INSTRUCTIONS TO FOLLOW: Scan the material below for the string "command", and copy every line where it shows up.

THE DATA:
· · · · · · ·

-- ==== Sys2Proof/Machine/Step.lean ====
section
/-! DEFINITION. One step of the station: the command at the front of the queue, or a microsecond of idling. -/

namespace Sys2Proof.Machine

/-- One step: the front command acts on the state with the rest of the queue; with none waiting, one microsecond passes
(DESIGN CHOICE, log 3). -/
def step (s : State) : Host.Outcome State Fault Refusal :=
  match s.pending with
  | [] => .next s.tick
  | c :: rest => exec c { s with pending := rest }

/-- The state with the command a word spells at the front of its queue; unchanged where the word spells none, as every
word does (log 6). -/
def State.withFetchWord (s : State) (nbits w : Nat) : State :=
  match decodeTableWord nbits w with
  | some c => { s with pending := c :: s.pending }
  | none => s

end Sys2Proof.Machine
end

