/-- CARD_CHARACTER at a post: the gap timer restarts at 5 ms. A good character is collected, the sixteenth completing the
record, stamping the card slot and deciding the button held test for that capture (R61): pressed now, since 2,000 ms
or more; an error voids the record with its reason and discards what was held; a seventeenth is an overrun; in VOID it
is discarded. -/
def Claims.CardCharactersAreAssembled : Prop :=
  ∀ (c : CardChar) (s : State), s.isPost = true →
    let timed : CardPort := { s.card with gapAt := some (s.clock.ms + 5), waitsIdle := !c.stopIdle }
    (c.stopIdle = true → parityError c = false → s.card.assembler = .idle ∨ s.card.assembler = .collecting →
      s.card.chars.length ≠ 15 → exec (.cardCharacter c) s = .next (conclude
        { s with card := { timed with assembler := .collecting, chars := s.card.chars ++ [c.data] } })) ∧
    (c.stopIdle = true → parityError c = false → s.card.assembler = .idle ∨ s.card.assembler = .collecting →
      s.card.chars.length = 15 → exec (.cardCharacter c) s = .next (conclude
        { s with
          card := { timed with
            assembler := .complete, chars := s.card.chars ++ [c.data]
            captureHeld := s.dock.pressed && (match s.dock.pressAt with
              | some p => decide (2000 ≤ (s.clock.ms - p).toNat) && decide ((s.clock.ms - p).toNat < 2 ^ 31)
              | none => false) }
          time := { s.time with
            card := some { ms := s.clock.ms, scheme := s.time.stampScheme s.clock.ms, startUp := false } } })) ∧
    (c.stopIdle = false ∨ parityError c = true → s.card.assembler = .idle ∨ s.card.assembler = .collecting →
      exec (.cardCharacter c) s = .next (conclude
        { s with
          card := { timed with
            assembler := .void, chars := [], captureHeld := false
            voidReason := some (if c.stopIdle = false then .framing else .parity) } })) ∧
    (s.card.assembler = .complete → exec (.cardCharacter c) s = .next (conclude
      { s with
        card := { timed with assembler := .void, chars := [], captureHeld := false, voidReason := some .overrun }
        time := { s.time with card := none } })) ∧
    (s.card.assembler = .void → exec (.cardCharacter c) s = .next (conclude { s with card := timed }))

· · · · · · ·

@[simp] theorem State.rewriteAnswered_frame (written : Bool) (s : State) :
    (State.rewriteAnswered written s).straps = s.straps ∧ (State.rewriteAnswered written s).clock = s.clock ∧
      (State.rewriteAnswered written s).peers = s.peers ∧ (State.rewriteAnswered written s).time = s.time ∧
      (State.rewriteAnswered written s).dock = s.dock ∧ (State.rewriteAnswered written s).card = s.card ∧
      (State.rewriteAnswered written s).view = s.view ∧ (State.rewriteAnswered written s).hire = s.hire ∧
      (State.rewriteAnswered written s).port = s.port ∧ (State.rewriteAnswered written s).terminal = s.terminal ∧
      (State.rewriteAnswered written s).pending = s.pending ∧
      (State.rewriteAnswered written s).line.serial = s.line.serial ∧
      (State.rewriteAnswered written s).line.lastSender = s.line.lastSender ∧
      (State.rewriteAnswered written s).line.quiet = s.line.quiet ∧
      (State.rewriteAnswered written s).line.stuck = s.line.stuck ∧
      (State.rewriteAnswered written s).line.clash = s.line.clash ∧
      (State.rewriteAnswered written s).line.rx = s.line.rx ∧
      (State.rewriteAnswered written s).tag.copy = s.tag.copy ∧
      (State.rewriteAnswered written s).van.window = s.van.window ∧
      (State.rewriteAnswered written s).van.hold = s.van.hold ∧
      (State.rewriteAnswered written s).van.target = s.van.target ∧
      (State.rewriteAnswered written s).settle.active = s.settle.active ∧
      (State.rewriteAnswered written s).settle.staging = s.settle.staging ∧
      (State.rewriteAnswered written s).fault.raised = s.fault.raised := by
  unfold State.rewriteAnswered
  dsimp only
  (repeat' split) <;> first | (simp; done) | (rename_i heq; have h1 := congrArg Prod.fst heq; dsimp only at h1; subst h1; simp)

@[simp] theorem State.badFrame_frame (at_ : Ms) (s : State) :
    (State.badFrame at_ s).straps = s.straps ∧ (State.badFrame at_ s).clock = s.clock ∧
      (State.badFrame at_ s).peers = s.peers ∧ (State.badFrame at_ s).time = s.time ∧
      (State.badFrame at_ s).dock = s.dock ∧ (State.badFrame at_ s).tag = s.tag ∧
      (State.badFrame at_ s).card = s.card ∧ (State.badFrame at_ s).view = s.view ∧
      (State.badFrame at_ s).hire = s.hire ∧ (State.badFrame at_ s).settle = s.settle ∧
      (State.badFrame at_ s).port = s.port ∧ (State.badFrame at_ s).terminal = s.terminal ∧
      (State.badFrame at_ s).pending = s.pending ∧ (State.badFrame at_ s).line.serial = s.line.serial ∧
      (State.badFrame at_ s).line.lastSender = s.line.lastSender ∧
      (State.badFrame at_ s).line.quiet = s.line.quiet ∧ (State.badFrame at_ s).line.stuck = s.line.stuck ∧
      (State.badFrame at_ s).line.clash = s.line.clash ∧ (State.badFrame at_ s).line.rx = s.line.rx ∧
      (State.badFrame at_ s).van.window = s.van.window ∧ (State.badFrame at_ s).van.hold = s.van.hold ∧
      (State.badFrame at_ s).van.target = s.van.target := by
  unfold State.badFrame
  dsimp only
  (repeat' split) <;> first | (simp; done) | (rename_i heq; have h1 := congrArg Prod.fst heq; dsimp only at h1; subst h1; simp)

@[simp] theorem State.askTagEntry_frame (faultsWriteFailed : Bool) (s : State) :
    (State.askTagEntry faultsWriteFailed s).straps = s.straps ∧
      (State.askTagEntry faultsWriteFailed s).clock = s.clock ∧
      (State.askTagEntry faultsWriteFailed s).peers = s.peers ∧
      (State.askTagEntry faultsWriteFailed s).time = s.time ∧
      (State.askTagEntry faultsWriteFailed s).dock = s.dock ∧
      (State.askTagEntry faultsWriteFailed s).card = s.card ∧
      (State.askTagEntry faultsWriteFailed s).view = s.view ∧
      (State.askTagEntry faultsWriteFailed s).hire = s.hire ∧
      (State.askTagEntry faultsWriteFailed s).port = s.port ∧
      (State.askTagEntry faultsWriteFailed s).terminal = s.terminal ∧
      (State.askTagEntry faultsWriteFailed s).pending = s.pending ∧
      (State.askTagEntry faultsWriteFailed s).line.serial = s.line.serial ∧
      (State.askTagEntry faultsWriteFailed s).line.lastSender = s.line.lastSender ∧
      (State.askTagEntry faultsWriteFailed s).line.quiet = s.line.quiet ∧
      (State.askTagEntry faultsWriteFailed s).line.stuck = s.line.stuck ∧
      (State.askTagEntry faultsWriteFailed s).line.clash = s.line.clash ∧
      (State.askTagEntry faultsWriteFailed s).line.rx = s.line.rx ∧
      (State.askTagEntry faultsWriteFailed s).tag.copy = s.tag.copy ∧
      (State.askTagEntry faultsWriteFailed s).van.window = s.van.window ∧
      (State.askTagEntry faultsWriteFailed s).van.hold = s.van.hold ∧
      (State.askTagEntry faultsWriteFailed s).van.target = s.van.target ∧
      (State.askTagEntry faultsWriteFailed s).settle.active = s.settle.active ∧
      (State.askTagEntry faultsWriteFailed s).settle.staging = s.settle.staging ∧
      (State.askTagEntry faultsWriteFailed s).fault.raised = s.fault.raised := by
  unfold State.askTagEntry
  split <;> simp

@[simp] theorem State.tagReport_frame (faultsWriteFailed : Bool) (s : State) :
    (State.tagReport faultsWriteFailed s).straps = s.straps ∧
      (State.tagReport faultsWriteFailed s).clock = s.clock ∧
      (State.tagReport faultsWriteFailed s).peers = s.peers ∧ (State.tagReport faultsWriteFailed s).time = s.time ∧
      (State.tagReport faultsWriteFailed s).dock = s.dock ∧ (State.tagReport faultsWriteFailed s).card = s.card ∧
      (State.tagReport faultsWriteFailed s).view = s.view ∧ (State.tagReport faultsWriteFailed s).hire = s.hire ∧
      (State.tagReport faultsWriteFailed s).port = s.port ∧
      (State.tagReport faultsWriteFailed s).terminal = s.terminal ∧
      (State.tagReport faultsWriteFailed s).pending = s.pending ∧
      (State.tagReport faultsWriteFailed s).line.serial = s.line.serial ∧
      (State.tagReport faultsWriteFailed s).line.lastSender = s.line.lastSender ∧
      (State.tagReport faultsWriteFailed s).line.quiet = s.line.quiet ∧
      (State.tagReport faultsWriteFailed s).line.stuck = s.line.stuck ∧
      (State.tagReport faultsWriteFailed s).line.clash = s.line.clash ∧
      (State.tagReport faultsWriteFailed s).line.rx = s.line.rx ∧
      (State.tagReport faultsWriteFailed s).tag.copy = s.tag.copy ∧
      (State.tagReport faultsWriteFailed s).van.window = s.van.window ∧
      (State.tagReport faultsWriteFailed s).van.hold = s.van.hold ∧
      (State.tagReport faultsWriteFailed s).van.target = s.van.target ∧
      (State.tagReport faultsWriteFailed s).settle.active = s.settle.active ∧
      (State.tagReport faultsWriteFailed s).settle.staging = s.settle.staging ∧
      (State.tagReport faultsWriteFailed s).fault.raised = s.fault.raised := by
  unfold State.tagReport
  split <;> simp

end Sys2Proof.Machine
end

· · · · · · ·

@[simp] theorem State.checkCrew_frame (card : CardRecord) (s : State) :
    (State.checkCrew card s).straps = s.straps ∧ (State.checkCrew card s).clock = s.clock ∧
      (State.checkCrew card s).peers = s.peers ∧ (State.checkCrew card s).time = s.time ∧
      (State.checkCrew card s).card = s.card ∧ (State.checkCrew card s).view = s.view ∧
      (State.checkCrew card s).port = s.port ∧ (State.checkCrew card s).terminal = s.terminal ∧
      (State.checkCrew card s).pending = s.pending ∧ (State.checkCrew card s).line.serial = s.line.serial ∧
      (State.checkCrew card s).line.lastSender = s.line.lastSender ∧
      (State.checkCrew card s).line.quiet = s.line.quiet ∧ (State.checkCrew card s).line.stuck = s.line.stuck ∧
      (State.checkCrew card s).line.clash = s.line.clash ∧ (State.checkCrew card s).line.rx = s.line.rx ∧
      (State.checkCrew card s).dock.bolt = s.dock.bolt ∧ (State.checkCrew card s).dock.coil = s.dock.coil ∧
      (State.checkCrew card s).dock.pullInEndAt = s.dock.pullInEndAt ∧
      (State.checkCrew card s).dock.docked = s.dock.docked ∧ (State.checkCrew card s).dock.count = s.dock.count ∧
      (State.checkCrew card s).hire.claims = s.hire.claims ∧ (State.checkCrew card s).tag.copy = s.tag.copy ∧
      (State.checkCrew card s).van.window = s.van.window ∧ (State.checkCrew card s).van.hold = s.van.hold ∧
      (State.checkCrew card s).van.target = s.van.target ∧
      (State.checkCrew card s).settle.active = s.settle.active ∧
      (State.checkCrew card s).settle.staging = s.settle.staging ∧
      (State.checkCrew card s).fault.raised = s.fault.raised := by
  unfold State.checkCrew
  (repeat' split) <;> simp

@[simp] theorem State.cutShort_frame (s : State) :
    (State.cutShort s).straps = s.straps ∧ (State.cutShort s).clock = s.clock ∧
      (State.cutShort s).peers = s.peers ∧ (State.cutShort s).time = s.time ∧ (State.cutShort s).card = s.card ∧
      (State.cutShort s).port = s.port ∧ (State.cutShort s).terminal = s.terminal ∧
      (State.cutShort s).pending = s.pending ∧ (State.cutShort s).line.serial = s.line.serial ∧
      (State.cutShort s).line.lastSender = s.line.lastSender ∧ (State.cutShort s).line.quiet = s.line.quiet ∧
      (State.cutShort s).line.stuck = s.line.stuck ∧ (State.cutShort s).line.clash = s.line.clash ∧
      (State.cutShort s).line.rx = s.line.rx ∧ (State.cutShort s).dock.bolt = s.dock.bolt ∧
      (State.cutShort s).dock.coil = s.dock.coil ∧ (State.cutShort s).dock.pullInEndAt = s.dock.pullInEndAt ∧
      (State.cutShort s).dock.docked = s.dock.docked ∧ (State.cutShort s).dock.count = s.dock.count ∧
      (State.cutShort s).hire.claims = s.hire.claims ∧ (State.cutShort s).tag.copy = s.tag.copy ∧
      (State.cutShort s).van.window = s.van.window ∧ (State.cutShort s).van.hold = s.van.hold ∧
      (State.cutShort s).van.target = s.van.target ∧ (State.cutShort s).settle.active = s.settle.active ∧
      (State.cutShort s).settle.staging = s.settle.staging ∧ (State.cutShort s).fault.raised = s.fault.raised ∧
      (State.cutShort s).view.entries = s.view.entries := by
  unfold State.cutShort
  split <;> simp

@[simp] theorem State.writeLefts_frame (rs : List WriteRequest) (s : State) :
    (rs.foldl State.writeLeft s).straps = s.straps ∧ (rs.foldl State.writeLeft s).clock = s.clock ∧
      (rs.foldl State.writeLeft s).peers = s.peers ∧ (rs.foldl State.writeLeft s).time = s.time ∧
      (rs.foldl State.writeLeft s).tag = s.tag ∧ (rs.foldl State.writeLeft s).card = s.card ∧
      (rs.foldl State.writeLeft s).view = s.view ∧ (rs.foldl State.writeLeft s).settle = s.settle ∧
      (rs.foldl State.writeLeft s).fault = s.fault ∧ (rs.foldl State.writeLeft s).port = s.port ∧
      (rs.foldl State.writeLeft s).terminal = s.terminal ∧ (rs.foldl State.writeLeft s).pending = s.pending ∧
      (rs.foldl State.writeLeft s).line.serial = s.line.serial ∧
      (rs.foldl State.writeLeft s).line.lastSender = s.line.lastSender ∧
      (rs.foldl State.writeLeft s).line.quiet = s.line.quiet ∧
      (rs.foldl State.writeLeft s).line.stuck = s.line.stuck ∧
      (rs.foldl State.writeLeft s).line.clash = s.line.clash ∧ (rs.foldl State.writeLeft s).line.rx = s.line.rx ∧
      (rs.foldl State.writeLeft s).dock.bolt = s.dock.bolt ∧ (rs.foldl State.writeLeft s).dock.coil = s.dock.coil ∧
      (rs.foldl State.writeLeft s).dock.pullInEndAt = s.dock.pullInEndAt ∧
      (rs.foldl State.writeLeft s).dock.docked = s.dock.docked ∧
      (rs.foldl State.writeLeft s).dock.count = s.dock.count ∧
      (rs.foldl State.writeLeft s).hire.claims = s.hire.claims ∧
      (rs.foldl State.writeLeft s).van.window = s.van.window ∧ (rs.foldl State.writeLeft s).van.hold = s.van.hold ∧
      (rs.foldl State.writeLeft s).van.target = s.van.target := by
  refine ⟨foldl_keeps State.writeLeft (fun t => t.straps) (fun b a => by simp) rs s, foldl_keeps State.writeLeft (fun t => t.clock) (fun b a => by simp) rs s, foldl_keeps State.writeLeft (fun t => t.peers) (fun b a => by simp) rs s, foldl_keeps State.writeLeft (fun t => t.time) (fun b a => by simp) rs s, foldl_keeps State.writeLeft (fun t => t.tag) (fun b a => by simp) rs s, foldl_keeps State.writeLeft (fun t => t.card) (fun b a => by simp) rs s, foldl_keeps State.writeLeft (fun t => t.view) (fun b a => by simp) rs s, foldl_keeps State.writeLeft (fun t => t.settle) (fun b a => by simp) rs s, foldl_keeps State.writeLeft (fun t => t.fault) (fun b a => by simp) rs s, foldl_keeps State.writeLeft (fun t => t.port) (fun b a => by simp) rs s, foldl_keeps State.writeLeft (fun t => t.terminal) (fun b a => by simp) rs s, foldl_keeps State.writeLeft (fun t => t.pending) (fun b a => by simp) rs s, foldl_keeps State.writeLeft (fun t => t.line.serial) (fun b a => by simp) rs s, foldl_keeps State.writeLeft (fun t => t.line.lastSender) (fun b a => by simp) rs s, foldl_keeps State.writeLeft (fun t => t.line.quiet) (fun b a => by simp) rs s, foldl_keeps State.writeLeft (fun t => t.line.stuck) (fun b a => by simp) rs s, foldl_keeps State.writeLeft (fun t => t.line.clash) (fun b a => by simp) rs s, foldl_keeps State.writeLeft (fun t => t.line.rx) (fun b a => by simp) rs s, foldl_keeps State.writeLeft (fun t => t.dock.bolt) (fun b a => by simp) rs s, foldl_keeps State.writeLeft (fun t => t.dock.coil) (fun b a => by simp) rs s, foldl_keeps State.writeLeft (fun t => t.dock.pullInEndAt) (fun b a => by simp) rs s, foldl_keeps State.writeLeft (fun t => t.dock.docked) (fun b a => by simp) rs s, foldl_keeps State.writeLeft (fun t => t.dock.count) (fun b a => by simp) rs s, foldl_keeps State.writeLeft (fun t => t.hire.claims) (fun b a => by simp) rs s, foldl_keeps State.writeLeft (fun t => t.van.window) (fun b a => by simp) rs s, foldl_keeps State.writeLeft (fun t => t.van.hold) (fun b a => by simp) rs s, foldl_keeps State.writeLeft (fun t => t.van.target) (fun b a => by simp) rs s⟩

· · · · · · ·

ANSWER SPACE:
/-! DEFINITION. One step of the station: the command at the front of the queue, or a microsecond of idling. -/
/-- One step: the front command acts on the state with the rest of the queue; with none waiting, one microsecond passes
/-- The state with the command a word spells at the front of its queue; unchanged where the word spells none, as every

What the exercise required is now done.